The task:
For the records below, tally every line that has the word "Config" and reply with the number alone.

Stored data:
-- ==== Sys2Proof/Machine/LoadImmediate.lean ====
section
/-! DEFINITION. IMM (spec/44_immediate.md). The order of the five bits in the word is the decoder's (R151). -/

namespace Sys2Proof.Machine

/-- IMM (R150). -/
def execImm (rd : Reg) (imm : BitVec 5) (s : State) : Host.Outcome State Fault Refusal :=
  .next (s.writeAndAdvance rd (signExt imm))

end Sys2Proof.Machine
end

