/-- A word of the SHI format that violates no constraint is SLI or SRI, as its bit S says (R76). -/
theorem decode_shiWord (cfg : Config) (b : BitVec 1) {rd ra : Reg} {n : BitVec 5} (hrd : rd ≠ 0#4)
    (hra : ra ≠ 0#4) (hn : n ≠ 0#5) :
    decode cfg (shiWord b rd ra n) = .ok (if isFirst cfg.sPolarity b then .sli rd ra n else .sri rd ra n) :=
  decode_eq_ok_of_rowOf (rowOf_shiWord b hrd hra hn) (by simp [readRow])

end Sys2Proof.Proofs.Decode

/-! PROOFS about the integer instructions (spec/41_integer_alu.md): each writes one register and advances, and the
shifts move every bit by their count. -/

namespace Sys2Proof.Proofs.IntegerAlu

open Sys2Proof Sys2Proof.Machine Sys2Proof.Proofs.Decode

/-! What the instructions compute. -/

section

variable (s : State) (rd ra rb : Reg) (n : BitVec 5)

theorem exec_and : exec (.and rd ra rb) s = .next (s.writeAndAdvance rd (s.reg ra &&& s.reg rb)) := rfl

theorem exec_orr : exec (.orr rd ra rb) s = .next (s.writeAndAdvance rd (s.reg ra ||| s.reg rb)) := rfl

theorem exec_xor : exec (.xor rd ra rb) s = .next (s.writeAndAdvance rd (s.reg ra ^^^ s.reg rb)) := rfl

theorem exec_shl : exec (.shl rd ra rb) s =
    .next (s.writeAndAdvance rd (shiftLeft (s.reg ra) (shiftCount s.cfg.shiftAmount (s.reg rb)))) := rfl

theorem exec_shr : exec (.shr rd ra rb) s =
    .next (s.writeAndAdvance rd
      (shiftRight s.cfg.shrKind (s.reg ra) (shiftCount s.cfg.shiftAmount (s.reg rb)))) := rfl

theorem exec_sli : exec (.sli rd ra n) s =
    .next (s.writeAndAdvance rd (shiftLeft (s.reg ra) n.toNat)) := rfl

theorem exec_sri : exec (.sri rd ra n) s =
    .next (s.writeAndAdvance rd (shiftRight s.cfg.shrKind (s.reg ra) n.toNat)) := rfl

end

section

variable {i : Instr} {s : State} {rd : Reg} {v : Word}

/-- An instruction that computes one register completes, and changes that register and pc only. -/
theorem exists_onlyRegister (h : exec i s = .next (s.writeAndAdvance rd v)) :
    ∃ t, exec i s = .next t ∧ OnlyRegister s t rd v :=
  ⟨_, h, writeAndAdvance_onlyRegister s rd v⟩

/-- The same, with a property of what it computes. -/
theorem exists_onlyRegister_of {P : Word → Prop} (h : exec i s = .next (s.writeAndAdvance rd v)) (hv : P v) :
    ∃ t v, exec i s = .next t ∧ P v ∧ OnlyRegister s t rd v :=
  ⟨_, v, h, hv, writeAndAdvance_onlyRegister s rd v⟩

end

/-! The cases the model writes for a count of 32 or more are what the library's shifts give there. -/

theorem shiftLeft_eq (v : Word) (n : Nat) : shiftLeft v n = v <<< n := by
  unfold shiftLeft
  split
  case isTrue h => exact (BitVec.shiftLeft_eq_zero h).symm
  case isFalse => rfl

theorem shiftRight_logical_eq (v : Word) (n : Nat) : shiftRight .logical v n = v >>> n := by
  simp only [shiftRight]
  split
  case isTrue h => exact (BitVec.ushiftRight_eq_zero h).symm
  case isFalse => rfl

theorem shiftRight_arithmetic_eq (v : Word) (n : Nat) : shiftRight .arithmetic v n = v.sshiftRight n := by
  simp only [shiftRight]
  split
  case isTrue h =>
    apply BitVec.eq_of_getLsbD_eq
    intro i hi
    have hout : ¬ n + i < 32 := by omega
    have hin : ¬ 32 ≤ i := by omega
    rw [BitVec.getLsbD_sshiftRight, if_neg hout]
    cases v.msb with
    | true =>
      simp only [if_true, BitVec.getLsbD_allOnes, hi, hin, decide_true, decide_false, Bool.not_false, Bool.and_self]
    | false => simp
  case isFalse => rfl

/-! The shifts, bit by bit (R10, R114, R115). -/

theorem shiftedLeft_shiftLeft (v : Word) (n : Nat) : ShiftedLeft v n (shiftLeft v n) := by
  intro i hi
  simp only [shiftLeft_eq, BitVec.getLsbD_shiftLeft, hi, decide_true, Bool.true_and, ← decide_not, Nat.not_lt]

theorem shiftedRight_shiftRight (k : ShrKind) (v : Word) (n : Nat) : ShiftedRight k v n (shiftRight k v n) := by
  intro i hi
  cases k with
  | logical =>
    rw [shiftRight_logical_eq, BitVec.getLsbD_ushiftRight, Nat.add_comm n i]
    split
    case isTrue => rfl
    case isFalse h => exact BitVec.getLsbD_of_ge _ _ (Nat.not_lt.mp h)
  | arithmetic =>
    have hin : ¬ 32 ≤ i := by omega
    simp [shiftRight_arithmetic_eq, BitVec.getLsbD_sshiftRight, hin, Nat.add_comm n i, BitVec.msb_eq_getLsbD_last]

/-! The obligations. -/

/-- Settles O8: `decode_aluWord` for the encoding, `exists_onlyRegister` for result and frame. -/
theorem logicalInstructionsOperateBitByBit : Obligations.LogicalInstructionsOperateBitByBit :=
  ⟨fun cfg _ _ _ hrd => ⟨decode_aluWord cfg hrd rfl, decode_aluWord cfg hrd rfl, decode_aluWord cfg hrd rfl⟩,
   fun s rd ra rb _ =>
    ⟨exists_onlyRegister (exec_and s rd ra rb), exists_onlyRegister (exec_orr s rd ra rb),
     exists_onlyRegister (exec_xor s rd ra rb)⟩⟩

/-- Settles O9: `decode_aluWord` for the encoding; the count the statement writes out is `shiftCount`. -/
theorem variableShiftsMoveBitsByTheRegisterCount : Obligations.VariableShiftsMoveBitsByTheRegisterCount :=
  ⟨fun cfg _ _ _ hrd => ⟨decode_aluWord cfg hrd rfl, decode_aluWord cfg hrd rfl⟩,
   fun s rd ra rb _ =>
    ⟨exists_onlyRegister_of (exec_shl s rd ra rb) (shiftedLeft_shiftLeft _ _),
     exists_onlyRegister_of (exec_shr s rd ra rb) (shiftedRight_shiftRight _ _ _)⟩⟩

/-- Settles O12: S_POLARITY decides which value of the bit S `decode_shiWord` reads as SLI. -/
theorem immediateShiftsMoveBitsByTheImmediate : Obligations.ImmediateShiftsMoveBitsByTheImmediate := by
  refine ⟨fun cfg rd ra n hrd hra hn => ?_, fun s rd ra n _ =>
    ⟨exists_onlyRegister_of (exec_sli s rd ra n) (shiftedLeft_shiftLeft _ _),
     exists_onlyRegister_of (exec_sri s rd ra n) (shiftedRight_shiftRight _ _ _)⟩⟩
  have hdecode (b : BitVec 1) := decode_shiWord cfg b hrd hra hn
  cases hpol : cfg.sPolarity with
  | zeroIsFirst =>
    rw [hpol] at hdecode
    exact ⟨hdecode 0#1, hdecode 1#1⟩
  | oneIsFirst =>
    rw [hpol] at hdecode
    exact ⟨hdecode 1#1, hdecode 0#1⟩

end Sys2Proof.Proofs.IntegerAlu

/-! PROOFS about the pseudo-instructions (spec/46_pseudo.md) that stand for one real instruction: the word of the line
is that instruction's, and so is the effect. -/

namespace Sys2Proof.Proofs.Pseudo

open Sys2Proof Sys2Proof.Machine Sys2Proof.Proofs.State Sys2Proof.Proofs.IntegerAlu

/-! The real instructions behind `ret`, `rst` and `mov`. -/

section

variable (s : State) (rd ra rb : Reg)

theorem exec_bin : exec (.bin ra) s = .next (s.setPc (s.reg ra)) := rfl

theorem exec_add : exec (.add rd ra rb) s = .next (s.writeAndAdvance rd (s.reg ra + s.reg rb)) := rfl

/-- BIN completes, and changes pc only. -/
theorem exists_onlyPc_bin : ∃ t, exec (.bin ra) s = .next t ∧ OnlyPc s t (s.reg ra) :=
  ⟨_, exec_bin s ra, setPc_onlyPc s _⟩

/-- With r0 as its first source, ADD copies the second one (R21, R179). -/
theorem exec_add_zero : exec (.add rd Reg.zero ra) s = .next (s.writeAndAdvance rd (s.reg ra)) := by
  rw [exec_add, reg_zero, BitVec.zero_add]

end

/-- The fields of the ALU format (R73) at their places. -/
theorem aluWord_eq_or (op : BitVec 3) (rd ra rb : Reg) :
    aluWord op rd ra rb =
      ra.setWidth 16 <<< 12 ||| rb.setWidth 16 <<< 8 ||| op.setWidth 16 <<< 5 ||| rd.setWidth 16 := by
  rw [← BitVec.setWidth_eq (aluWord op rd ra rb)]
  simp only [aluWord, BitVec.setWidth_append_eq_shiftLeft_setWidth_or, BitVec.shiftLeft_or_distrib,
    ← BitVec.shiftLeft_add]
  simp

/-- The word of `mov` (R179): the fields of ADD with r0 as its first source. -/
theorem encodeWord_add_zero (cfg : Config) (rd ra : Reg) :
    encodeWord cfg (.add rd Reg.zero ra) = ra.setWidth 16 <<< 8 ||| 0x00C0#16 ||| rd.setWidth 16 := by
  rw [encodeWord, aluWord_eq_or]
  simp

/-! A line that stands for one instruction. -/

section

variable {i : Instr} {here : Word} {l : Line}

/-- Its words are that instruction's. -/
theorem assembleLine_of_single (cfg : Config) (hl : lineInstrs here l = .ok [i]) (hprose : proseForbids i = false)
    (hwf : wellFormed cfg i = true) (hdata : lineData cfg.endian l = []) :
    assembleLine cfg here l = .ok [encodeWord cfg i] :=
  assembleLine_eq_ok.mpr ⟨[i], hl, by simp [hprose], by simp [hwf], by simp [hdata]⟩

/-- Executing one instruction as a sequence is executing it. -/
theorem execSeq_singleton (i : Instr) (s : State) : execSeq [i] s = exec i s := by
  cases h : exec i s <;> simp [execSeq, h]

/-- What holds when the instruction completes holds when the line does. -/
theorem exists_execSeq_of_single {s : State} {P : State → Prop} (hl : lineInstrs here l = .ok [i])
    (h : ∃ t, exec i s = .next t ∧ P t) : ∃ is t, lineInstrs here l = .ok is ∧ execSeq is s = .next t ∧ P t := by
  obtain ⟨t, ht, hP⟩ := h
  exact ⟨[i], t, hl, by rw [execSeq_singleton, ht], hP⟩

end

Reply:
3